>>>>

/-- A member has answered, or is LOST: with no answer missing, a committed change is over, an aborted one is forgotten. -/
def chgAnswered (id : Bytes) (k : Nat) (s : State) : State :=
  match chgOf s id with
  | none => s
  | some c =>
    let c := { c with waits := c.waits.filter (fun j => decide (j ≠ k)) }
    let s := setChg c s
    if c.waits.isEmpty ∧ c.st = 2 then chgDone c s
    else if c.waits.isEmpty ∧ c.st = 4 then dropChg id s
    else s

/-- The initiator passes its commit point (R600): the decision is logged, the change takes effect here, COMMIT goes out. -/
def chgCommit (c : Chg) (s : State) : State :=
  let s := (logDecision c.id c.node 1 s).bump 0xB800 5
  let alive := c.targets.filter (fun k => ! isLost s k)
  let ser := alive.map (fun k => (s.member k).serial)
  let c := { c with st := 2, waits := alive, resendAt := s.dt + us 200 }
  let s := setChg c s
  let leaving : Bool := decide (c.op = 2) && ! (rosterOf c.ros).2.any (fun e => decide (e.2.serial = serial s))
  let s := ser.foldl (fun s p => sendSerial p (.note 3 c.id) s) s
  let s := if c.op = 2 ∧ ! s.grp.invited.isEmpty then sendSerial (s.grp.invited.take 8) (.note 3 c.id) s else s
  let s := if c.op = 0 then installNode c.node c.nrec c.key s
           else if c.op = 2 then (if leaving then leaveGroup s else takeRoster c.ros { s with grp := { s.grp with invited := [] } })
           else s
  let c := if leaving then { c with waits := [] } else c
  let s := setChg c s
  if c.waits.isEmpty then chgDone c s else s

/-- The initiator aborts everywhere (R601): the decision is logged, ABORT goes out, the new run is zeroised. -/
def chgAbort (id : Bytes) (code : Nat) (s : State) : State :=
  match chgOf s id with
  | none => s
  | some c =>
    let s := (logDecision c.id c.node 2 s).bump 0xB800 6
    let alive := c.targets.filter (fun k => ! isLost s k)
    let s := alive.foldl (fun s k => sendTo k (.note 5 c.id) s) s
    let s := setChg { c with st := 4, waits := alive, resendAt := s.dt + us 200 } s
    let slot := if c.op = 1 then (s.repl c.node).stageOp else c.slot
    let st := (s.node c.node).state
    let s := if c.op = 1 ∧ 3 ≤ st ∧ st ≤ 5 then unstage c.node s else s
    let s := match slot with | some k => failSlot k code s | none => s
    let s := if s.cer.kind ≠ 0 ∧ s.cer.chg = c.id then (if s.cer.kind = 5 then cerFail 0x0A [] s else cerFail 6 (beBytes code 2) s)
             else s
    if alive.isEmpty then dropChg id s else s

/-- Every member has answered PREPARED (R600): the initiator is PREPARED; a replacement waits for its COMMIT unless AUTOCOMMIT. -/
def chgPrepared (c : Chg) (s : State) : State :=
  let c := { c with st := 1, waits := [] }
  let s := setChg c s
  if c.op = 1 ∧ (s.node c.node).state ≠ 4 then chgAbort c.id 6 s
  else if c.op = 1 then
    let auto := (s.repl c.node).auto
    let s := if auto then chgCommit c s else s
    prepared c.node s
  else chgCommit c s

/-- MRAM still takes the records of a group change (R780). -/
def groupWritable (s : State) : Bool := ! regionReadOnly s 3 && ! regionReadOnly s 7

/-- Start a group change (R600, R601, R612): 0, or CODE 0x000B. `skip` is the slot an EVICT or a LEAVE leaves out. -/
def groupPrepare (op node : Nat) (rec key ros : Bytes) (slot : Option Nat) (res : Bytes) (skip : Option Nat) (s : State) :
    Nat × Bytes × State :=
  let targets := (otherSlots s).filter (fun k => decide (some k ≠ skip))
  if targets.any (fun k => isLost s k || (s.member k).erased) ∨ ¬ groupWritable s ∨
      (otherSlots s).any (fun k => decide (some k ≠ skip) && (s.member k).erased) then (0x0B, [], s.bump 0xB800 6)
  else
    let ctr := s.grp.chgCtr
    let id := serial s ++ beBytes ctr 4
    let c : Chg := { id := id, op := op, node := node, nrec := rec, key := key, ros := ros, mine := true, init := serial s,
                     targets := targets, waits := targets, slot := slot, res := res, start := s.dt, resendAt := s.dt + us 200 }
    let s := { s with grp := { s.grp with chgCtr := (ctr + 1) % 2 ^ 32, chgs := s.grp.chgs ++ [c] } }
    let s := s.setEnt 0xA100 6 id
    let s := targets.foldl (fun s k => sendTo k (.prepare id op node rec key ros) s) s
    let s := if op = 2 ∧ ! s.grp.invited.isEmpty then sendSerial (s.grp.invited.take 8) (.prepare id op node rec key ros) s else s
    (0, id, if targets.isEmpty then chgPrepared c s else s)

/-- A member applies a change it holds (R600). -/
def memberCommit (c : Chg) (s : State) : State :=
  let s := (logDecision c.id c.node 1 s).bump 0xB800 5
  let s := if c.op = 1 then
      (if (s.node c.node).state = 5 then commitPoint c.node none s else installNode c.node c.nrec c.key s)
    else if c.op = 0 then installNode c.node c.nrec c.key s
    else
      let joins := s.grp.joining
      let s := takeRoster c.ros s
      if joins ∧ s.cer.kind = 5 then cerClose .done 0 [] s else s
  dropChg c.id s

/-- A member drops a change (R601): its staged run is zeroised. -/
def memberAbort (c : Chg) (s : State) : State :=
  let s := (logDecision c.id c.node 2 s).bump 0xB800 6
  let s := if c.op = 1 ∧ (s.node c.node).state = 5 then unstage c.node s else s
  dropChg c.id s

<<<<

Exercise objective: Copy down the material above exactly as it is.

Result:
/-- A member has answered, or is LOST: with no answer missing, a committed change is over, an aborted one is forgotten. -/
def chgAnswered (id : Bytes) (k : Nat) (s : State) : State :=
  match chgOf s id with
  | none => s
  | some c =>
    let c := { c with waits := c.waits.filter (fun j => decide (j ≠ k)) }
    let s := setChg c s
    if c.waits.isEmpty ∧ c.st = 2 then chgDone c s
    else if c.waits.isEmpty ∧ c.st = 4 then dropChg id s
    else s

/-- The initiator passes its commit point (R600): the decision is logged, the change takes effect here, COMMIT goes out. -/
def chgCommit (c : Chg) (s : State) : State :=
  let s := (logDecision c.id c.node 1 s).bump 0xB800 5
  let alive := c.targets.filter (fun k => ! isLost s k)
  let ser := alive.map (fun k => (s.member k).serial)
  let c := { c with st := 2, waits := alive, resendAt := s.dt + us 200 }
  let s := setChg c s
  let leaving : Bool := decide (c.op = 2) && ! (rosterOf c.ros).2.any (fun e => decide (e.2.serial = serial s))
  let s := ser.foldl (fun s p => sendSerial p (.note 3 c.id) s) s
  let s := if c.op = 2 ∧ ! s.grp.invited.isEmpty then sendSerial (s.grp.invited.take 8) (.note 3 c.id) s else s
  let s := if c.op = 0 then installNode c.node c.nrec c.key s
           else if c.op = 2 then (if leaving then leaveGroup s else takeRoster c.ros { s with grp := { s.grp with invited := [] } })
           else s
  let c := if leaving then { c with waits := [] } else c
  let s := setChg c s
  if c.waits.isEmpty then chgDone c s else s

/-- The initiator aborts everywhere (R601): the decision is logged, ABORT goes out, the new run is zeroised. -/
def chgAbort (id : Bytes) (code : Nat) (s : State) : State :=
  match chgOf s id with
  | none => s
  | some c =>
    let s := (logDecision c.id c.node 2 s).bump 0xB800 6
    let alive := c.targets.filter (fun k => ! isLost s k)
    let s := alive.foldl (fun s k => sendTo k (.note 5 c.id) s) s
    let s := setChg { c with st := 4, waits := alive, resendAt := s.dt + us 200 } s
    let slot := if c.op = 1 then (s.repl c.node).stageOp else c.slot
    let st := (s.node c.node).state
    let s := if c.op = 1 ∧ 3 ≤ st ∧ st ≤ 5 then unstage c.node s else s
    let s := match slot with | some k => failSlot k code s | none => s
    let s := if s.cer.kind ≠ 0 ∧ s.cer.chg = c.id then (if s.cer.kind = 5 then cerFail 0x0A [] s else cerFail 6 (beBytes code 2) s)
             else s
    if alive.isEmpty then dropChg id s else s

/-- Every member has answered PREPARED (R600): the initiator is PREPARED; a replacement waits for its COMMIT unless AUTOCOMMIT. -/
def chgPrepared (c : Chg) (s : State) : State :=
  let c := { c with st := 1, waits := [] }
  let s := setChg c s
  if c.op = 1 ∧ (s.node c.node).state ≠ 4 then chgAbort c.id 6 s
  else if c.op = 1 then
    let auto := (s.repl c.node).auto
    let s := if auto then chgCommit c s else s
    prepared c.node s
  else chgCommit c s

/-- MRAM still takes the records of a group change (R780). -/
def groupWritable (s : State) : Bool := ! regionReadOnly s 3 && ! regionReadOnly s 7

/-- Start a group change (R600, R601, R612): 0, or CODE 0x000B. `skip` is the slot an EVICT or a LEAVE leaves out. -/
def groupPrepare (op node : Nat) (rec key ros : Bytes) (slot : Option Nat) (res : Bytes) (skip : Option Nat) (s : State) :
    Nat × Bytes × State :=
  let targets := (otherSlots s).filter (fun k => decide (some k ≠ skip))
  if targets.any (fun k => isLost s k || (s.member k).erased) ∨ ¬ groupWritable s ∨
      (otherSlots s).any (fun k => decide (some k ≠ skip) && (s.member k).erased) then (0x0B, [], s.bump 0xB800 6)
  else
    let ctr := s.grp.chgCtr
    let id := serial s ++ beBytes ctr 4
    let c : Chg := { id := id, op := op, node := node, nrec := rec, key := key, ros := ros, mine := true, init := serial s,
                     targets := targets, waits := targets, slot := slot, res := res, start := s.dt, resendAt := s.dt + us 200 }
    let s := { s with grp := { s.grp with chgCtr := (ctr + 1) % 2 ^ 32, chgs := s.grp.chgs ++ [c] } }
    let s := s.setEnt 0xA100 6 id
    let s := targets.foldl (fun s k => sendTo k (.prepare id op node rec key ros) s) s
    let s := if op = 2 ∧ ! s.grp.invited.isEmpty then sendSerial (s.grp.invited.take 8) (.prepare id op node rec key ros) s else s
    (0, id, if targets.isEmpty then chgPrepared c s else s)

/-- A member applies a change it holds (R600). -/
def memberCommit (c : Chg) (s : State) : State :=
  let s := (logDecision c.id c.node 1 s).bump 0xB800 5
  let s := if c.op = 1 then
      (if (s.node c.node).state = 5 then commitPoint c.node none s else installNode c.node c.nrec c.key s)
    else if c.op = 0 then installNode c.node c.nrec c.key s
    else
      let joins := s.grp.joining
      let s := takeRoster c.ros s
      if joins ∧ s.cer.kind = 5 then cerClose .done 0 [] s else s
  dropChg c.id s

/-- A member drops a change (R601): its staged run is zeroised. -/
def memberAbort (c : Chg) (s : State) : State :=
  let s := (logDecision c.id c.node 2 s).bump 0xB800 6
  let s := if c.op = 1 ∧ (s.node c.node).state = 5 then unstage c.node s else s
  dropChg c.id s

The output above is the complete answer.